-- ==== Sys2Proof/Tests/Slice0.lean ====
section
/-! SUPPORT. Tests: words written out from the encoding tables, one-step vectors of 95_test_vectors.md, and for each
obligation with hypotheses a state that meets them. The vectors take CAP = 4096. -/

namespace Sys2Proof.Tests

open Sys2Proof.Machine

/-! ## Helpers -/

/-- After reset, with CAP = 4096. -/
def fresh : State := { State.reset with capBlocks := 255 }

/-- Buffer bytes from offset 0 on. -/
def bytesAt (bs : List Byte) : Memory := (List.range bs.length).map fun k => (k, bs.getD k 0#8)

/-- Idle, with the input bytes and their count in IN_LEN. -/
def holding (bs : List Byte) : State := { fresh with inBuf := bytesAt bs, inLen := BitVec.ofNat 32 bs.length }

/-- A loaded key: key words 1 to 8. -/
def keyed (s : State) : State := { s with key := #v[1#32, 2#32, 3#32, 4#32, 5#32, 6#32, 7#32, 8#32], keyw := 0xFF#8 }

/-- The command of `op` has started. -/
def started (op : BitVec 3) (perr pchk : Bool) (s : State) : State := s.start op perr pchk

/-- The state a step answers, itself where it answers none. -/
def stepped (s : State) : State := match step s with | .next t => t | .fault _ => s | .refused _ => s

/-- The next input is a host transaction. -/
def asked (q : Request) (s : State) : State := { s with pending := [.bus q] }

/-! ## WellFormed: the one check -/

theorem test_reservedOp_of_legal_op_refused : (Instr.reservedOp 3#3 false false).wellFormed = false := by decide
theorem test_reservedOp_of_four_accepted : (Instr.reservedOp 4#3 true false).wellFormed = true := by decide

/-! ## Decode: words written out bit by bit from R67 and R73 -/

theorem test_decode_cfg_zero : decodeWord 0b00000000000000000000000000000000#32 = .cfg 0#3 false false := by decide
theorem test_decode_cfg_all_but_start :
    decodeWord 0b11111111111111111111111011111111#32 = .cfg 7#3 true true := by decide
theorem test_decode_encode : decodeWord 0b00000000000000000000000100000000#32 = .encode false false := by decide
theorem test_decode_encode_pads : decodeWord 0b00000000000000000000000100110000#32 = .encode true true := by decide
theorem test_decode_decode : decodeWord 0b00000000000000000000000100000001#32 = .decode false false := by decide
theorem test_decode_decode_err : decodeWord 0b00000000000000000000000100010001#32 = .decode true false := by decide
theorem test_decode_decode_chk : decodeWord 0b00000000000000000000000100100001#32 = .decode false true := by decide
theorem test_decode_encrypt : decodeWord 0b00000000000000000000000100000010#32 = .encrypt false false := by decide
theorem test_decode_encrypt_reserved_bits :
    decodeWord 0b11111111111111111111111111001010#32 = .encrypt false false := by decide
theorem test_decode_decrypt : decodeWord 0b00000000000000000000000100000011#32 = .decrypt false false := by decide
theorem test_decode_reservedOp : decodeWord 0b00000000000000000000000100000100#32 = .reservedOp 4#3 false false := by
  decide
theorem test_decode_reservedOp_seven :
    decodeWord 0b00000000000000000000000100110111#32 = .reservedOp 7#3 true true := by decide
theorem test_decode_bytes_lowest_first : decodeBytes [0x11#8, 0x01#8, 0#8, 0#8] = .ok (.decode true false) := by decide
theorem test_decode_three_bytes : decodeBytes [0x00#8, 0x01#8, 0#8] = .error .tooShort := by decide
theorem test_decode_five_bytes : decodeBytes [0x00#8, 0x01#8, 0#8, 0#8, 0#8] = .error .tooLong := by decide
theorem test_table_word : decodeTableWord 32 0x103 = some (.decrypt false false) := by decide

/-- R79: the encodings of the mnemonics. -/
theorem test_encode_words : encode (.encode false false) = 0x100#32 ∧ encode (.decode true true) = 0x131#32 ∧
    encode (.encrypt false false) = 0x102#32 ∧ encode (.decrypt false false) = 0x103#32 ∧
    encode (.cfg 7#3 true true) = 0x37#32 ∧ encode (.reservedOp 7#3 false false) = 0x107#32 := by decide

/-! ## One step each -/

/-- R86's example: CTRL reads 0x37 and STATUS is unchanged. -/
theorem test_cfg : (stepped (asked (ctrlWrite 0xFFFFFEFF#32) fresh)).ctrlWord = 0x37#32 ∧
    (stepped (asked (ctrlWrite 0xFFFFFEFF#32) fresh)).statusWord = 0x0#32 := by decide

/-- The first step after reset runs the table's word. -/
theorem test_first_step_after_reset :
    step (State.reset.withFetchWord 32 0x101) = exec (.decode false false) State.reset := by rfl

/-- R93's worked example, the CHECK step: `p = 13`, OLEN = 16, NBLK = 1. -/
theorem test_encode_check : (stepped (started 0#3 false false (holding [0x41#8, 0x42#8, 0x43#8]))).padb = 13#8 ∧
    (stepped (started 0#3 false false (holding [0x41#8, 0x42#8, 0x43#8]))).olen = 16#32 ∧
    (stepped (started 0#3 false false (holding [0x41#8, 0x42#8, 0x43#8]))).nblk = 1#32 := by decide

/-- The state before R93's worked example's RUN step. -/
def exampleRunning : State := { started 0#3 false false (holding [0x41#8, 0x42#8, 0x43#8]) with
  phase := .run, nblk := 1#32, olen := 16#32, padb := 13#8 }

/-- R93's worked example, the RUN step: 41 42 43, then 0D. -/
theorem test_encode_run : (stepped exampleRunning).outBuf.read 2 = some 0x43#8 ∧
    (stepped exampleRunning).outBuf.read 3 = some 0x0D#8 ∧ (stepped exampleRunning).outLen = 16#32 ∧
    (stepped exampleRunning).done = true := by decide

/-- V-DEC-6 with `err`: STATUS 0x36. -/
theorem test_decode_padding :
    (stepped (started 1#3 true false (holding [0x41#8, 0x41#8, 0x05#8]))).statusWord = 0x36#32 := by decide

/-- V-DEC-8: 41 42 43 02 02 strips to 3 bytes with both checks. -/
theorem test_decode_strips :
    (stepped (started 1#3 true true (holding [0x41#8, 0x42#8, 0x43#8, 0x02#8, 0x02#8]))).olen = 3#32 := by decide

/-- V-ECB-3: ALIGNMENT, STATUS 0x22, the key cleared. -/
theorem test_encrypt_alignment :
    (stepped (started 2#3 false false (keyed { fresh with inLen := 17#32 }))).statusWord = 0x22#32 := by decide

/-- V-ECB-5: KEY_LENGTH, STATUS 0x12. -/
theorem test_encrypt_key : (stepped (started 2#3 false false { fresh with inLen := 16#32 })).statusWord = 0x12#32 := by
  decide

/-- V-ECB-8: LENGTH outranks the others, STATUS 0x42. -/
theorem test_decrypt_length : (stepped (started 3#3 false false { fresh with inLen := 4097#32 })).statusWord = 0x42#32 := by
  decide

/-- V-ECB-7: ALIGNMENT outranks KEY_LENGTH, STATUS 0x22. -/
theorem test_decrypt_alignment : (stepped (started 3#3 false false { fresh with inLen := 17#32 })).statusWord = 0x22#32 := by
  decide

/-- R87's example: STATUS 0x52. -/
theorem test_reserved : (stepped (started 7#3 false false fresh)).statusWord = 0x52#32 := by decide

/-- V-BUS-4, V-BUS-8, V-BUS-18: byte access of a register, read of a key word, write of OUT_BUF. -/
theorem test_bus_errors : (stepped (asked ⟨.rd, 1, 0x000#26, 0#32⟩ fresh)).resp = some ⟨.error, some 0#32⟩ ∧
    (stepped (asked ⟨.rd, 4, 0x020#26, 0#32⟩ fresh)).resp = some ⟨.error, some 0#32⟩ ∧
    (stepped (asked ⟨.wr, 4, 0x2000000#26, 0#32⟩ fresh)).resp = some ⟨.error, none⟩ := by decide

/-- V-BUS-14, V-BUS-15: a word written, a byte of it read. -/
theorem test_bus_word_then_byte :
    (stepped (asked ⟨.rd, 1, 0x1000001#26, 0#32⟩ (stepped (asked ⟨.wr, 4, 0x1000000#26, 0x44332211#32⟩ fresh)))).resp =
      some ⟨.okay, some 0x22#32⟩ := by decide

/-- After V-DEC-7 with `dec`: the read of OUT+12 hides the stripped bytes. -/
theorem test_out_mask : (stepped (asked ⟨.rd, 4, 0x200000C#26, 0#32⟩
    { fresh with outBuf := bytesAt (List.replicate 16 0x41#8), outLen := 14#32 })).resp =
      some ⟨.okay, some 0x4141#32⟩ := by decide

/-! ## States that meet the hypotheses of the obligations -/

/-- What `n` steps lead to. -/
def after (n : Nat) (s : State) : State :=
  match Host.Core.run Sys2Proof.core n s with | .next t => t | .fault _ => s | .refused _ => s

/-- The state after the command word `w` was written to `s` and `n` steps were taken. -/
def commanded (n : Nat) (w : Word) (s : State) : State := after n { s with pending := [.bus (ctrlWrite w)] }

/-- Sixteen input bytes of 0x10: a whole pad block. -/
def padBlock : State := holding (List.replicate 16 0x10#8)

/-- A running ENCODE of an empty input. -/
def running : State :=
  { started 0#3 false false fresh with phase := .run, nblk := 1#32, olen := 16#32, padb := 16#8 }

theorem witness_StepRunsTheCommandWordWritten :
    (fresh.withFetchWord 32 0x100).pending = .bus (ctrlWrite 0x100#32) :: [] ∧
      decodeBytes (bytesOfWord 0x100#32) = .ok (.encode false false) ∧
      decodeTableWord 32 0x137 = some (.reservedOp 7#3 true true) := by decide

theorem witness_DecodeAndEncodeAgree : (Instr.reservedOp 4#3 false false).wellFormed = true ∧
    (Instr.reservedOp 7#3 false false).wellFormed = true ∧ (Instr.cfg 7#3 true true).wellFormed = true := by decide

theorem witness_ReservedWordBitsSelectNothing :
    0x00000100#32 &&& 0x00000137#32 = 0xFFFFFFC8#32 &&& 0x00000137#32 := by decide

theorem witness_CfgStoresItsThreeFields : fresh.phase = .idle ∧ (0xFFFFFEFF#32).getLsbD 8 = false := by decide

/-- One witness for each of the five commands, RESERVED_OP at both ends of its range. -/
theorem witness_CommandsMakeTheStartTransition : (fresh.phase = .idle ∧ (0x100#32).getLsbD 8 = true) ∧
    ∀ i op, (i, op) ∈ [(Instr.encode true true, 0#3), (.decode true true, 1#3), (.encrypt true true, 2#3),
      (.decrypt true true, 3#3), (.reservedOp 4#3 true true, 4#3), (.reservedOp 7#3 true true, 7#3)] →
    (i = .encode true true ∧ op = 0#3) ∨ (i = .decode true true ∧ op = 1#3) ∨ (i = .encrypt true true ∧ op = 2#3) ∨
      (i = .decrypt true true ∧ op = 3#3) ∨ (i = .reservedOp op true true ∧ 4 ≤ op.toNat) := by
  refine ⟨by decide, fun i op h => ?_⟩
  simp only [List.mem_cons, Prod.mk.injEq, List.not_mem_nil, or_false] at h
  rcases h with ⟨rfl, rfl⟩ | ⟨rfl, rfl⟩ | ⟨rfl, rfl⟩ | ⟨rfl, rfl⟩ | ⟨rfl, rfl⟩ | ⟨rfl, rfl⟩ <;> decide

theorem witness_BusyEngineTurnsCommandWordsAway :
    (started 0#3 false false fresh).phase ≠ .idle ∧ running.phase ≠ .idle := by decide

theorem witness_FirstOfTwoStartsWins : fresh.phase = .idle ∧
    (Instr.reservedOp 4#3 false false).wellFormed = true ∧
      (∀ op pe pc, Instr.reservedOp 4#3 false false ≠ .cfg op pe pc) := by
  exact ⟨by decide, by decide, fun _ _ _ h => by cases h⟩

/-- Both ends of both cases: L = 0, L = CAP - 1; L = CAP, L = 2^32 - 1; and words of the row. -/
theorem witness_EncodePadsTheInputOrReportsLength : fresh.phase = .idle ∧ fresh.pending = [] ∧
    fresh.inLen.toNat < fresh.cap ∧ ({ fresh with inLen := 4095#32 } : State).inLen.toNat < fresh.cap ∧
    fresh.cap ≤ ({ fresh with inLen := 4096#32 } : State).inLen.toNat ∧
    fresh.cap ≤ ({ fresh with inLen := 0xFFFFFFFF#32 } : State).inLen.toNat ∧
    0x100#32 &&& 0x107#32 = 0x100#32 ∧ 0xFFFFFFF8#32 &&& 0x107#32 = 0x100#32 := by decide

/-- `p = L = 1`, and `p = L = 16` with every tail byte checked. -/
theorem witness_DecodeStripsAValidTail :
    ∀ s ∈ [holding [1#8], padBlock], s.phase = .idle ∧ s.pending = [] ∧ 0 < s.inLen.toNat ∧
      s.inLen.toNat ≤ s.cap ∧ 1 ≤ (s.inByte (s.inLen.toNat - 1)).toNat ∧ (s.inByte (s.inLen.toNat - 1)).toNat ≤ 16 ∧
      (s.inByte (s.inLen.toNat - 1)).toNat ≤ s.inLen.toNat ∧
      ∀ k < s.inLen.toNat, s.inLen.toNat - (s.inByte (s.inLen.toNat - 1)).toNat ≤ k →
        s.inByte k = s.inByte (s.inLen.toNat - 1) := by decide

/-- Each way a tail is invalid: `p = 0`, `p = 17`, `p > L`. The fourth, a byte before the last that differs, is
below. -/
theorem witness_DecodeOfAnInvalidTail :
    ∀ s ∈ [holding [0#8], holding (List.replicate 17 17#8), holding [2#8]], s.phase = .idle ∧ s.pending = [] ∧
      0 < s.inLen.toNat ∧ s.inLen.toNat ≤ s.cap ∧
      ¬ (1 ≤ (s.inByte (s.inLen.toNat - 1)).toNat ∧ (s.inByte (s.inLen.toNat - 1)).toNat ≤ 16 ∧
        (s.inByte (s.inLen.toNat - 1)).toNat ≤ s.inLen.toNat) := by decide

theorem witness_DecodeOfAMismatchedTail : (holding [1#8, 2#8]).phase = .idle ∧ (holding [1#8, 2#8]).pending = [] ∧
    0 < (holding [1#8, 2#8]).inLen.toNat ∧ (holding [1#8, 2#8]).inLen.toNat ≤ (holding [1#8, 2#8]).cap ∧
    ((holding [1#8, 2#8]).inByte 1).toNat = 2 ∧ (holding [1#8, 2#8]).inByte 0 ≠ (holding [1#8, 2#8]).inByte 1 := by
  decide

/-- The last hypothesis of both statements on invalid tails, met by the mismatched tail with PAD_CHK = 1. -/
theorem witness_DecodePassesAnInvalidTailThrough :
    ¬ (1 ≤ ((holding [1#8, 2#8]).inByte 1).toNat ∧ ((holding [1#8, 2#8]).inByte 1).toNat ≤ 16 ∧
      ((holding [1#8, 2#8]).inByte 1).toNat ≤ 2 ∧
      (true = true → ∀ k, 2 - ((holding [1#8, 2#8]).inByte 1).toNat ≤ k → k < 2 →
        (holding [1#8, 2#8]).inByte k = (holding [1#8, 2#8]).inByte 1)) :=
  fun h => absurd (h.2.2.2 rfl 0 (by decide) (by decide)) (by decide)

----

Every line from the line containing "theorem test_table_word : decodeTableWord" through the line containing "encode (.cfg 7#3" in the records above must be retyped exactly. Leave out the rest.

theorem test_table_word : decodeTableWord 32 0x103 = some (.decrypt false false) := by decide

/-- R79: the encodings of the mnemonics. -/
theorem test_encode_words : encode (.encode false false) = 0x100#32 ∧ encode (.decode true true) = 0x131#32 ∧
    encode (.encrypt false false) = 0x102#32 ∧ encode (.decrypt false false) = 0x103#32 ∧
    encode (.cfg 7#3 true true) = 0x37#32 ∧ encode (.reservedOp 7#3 false false) = 0x107#32 := by decide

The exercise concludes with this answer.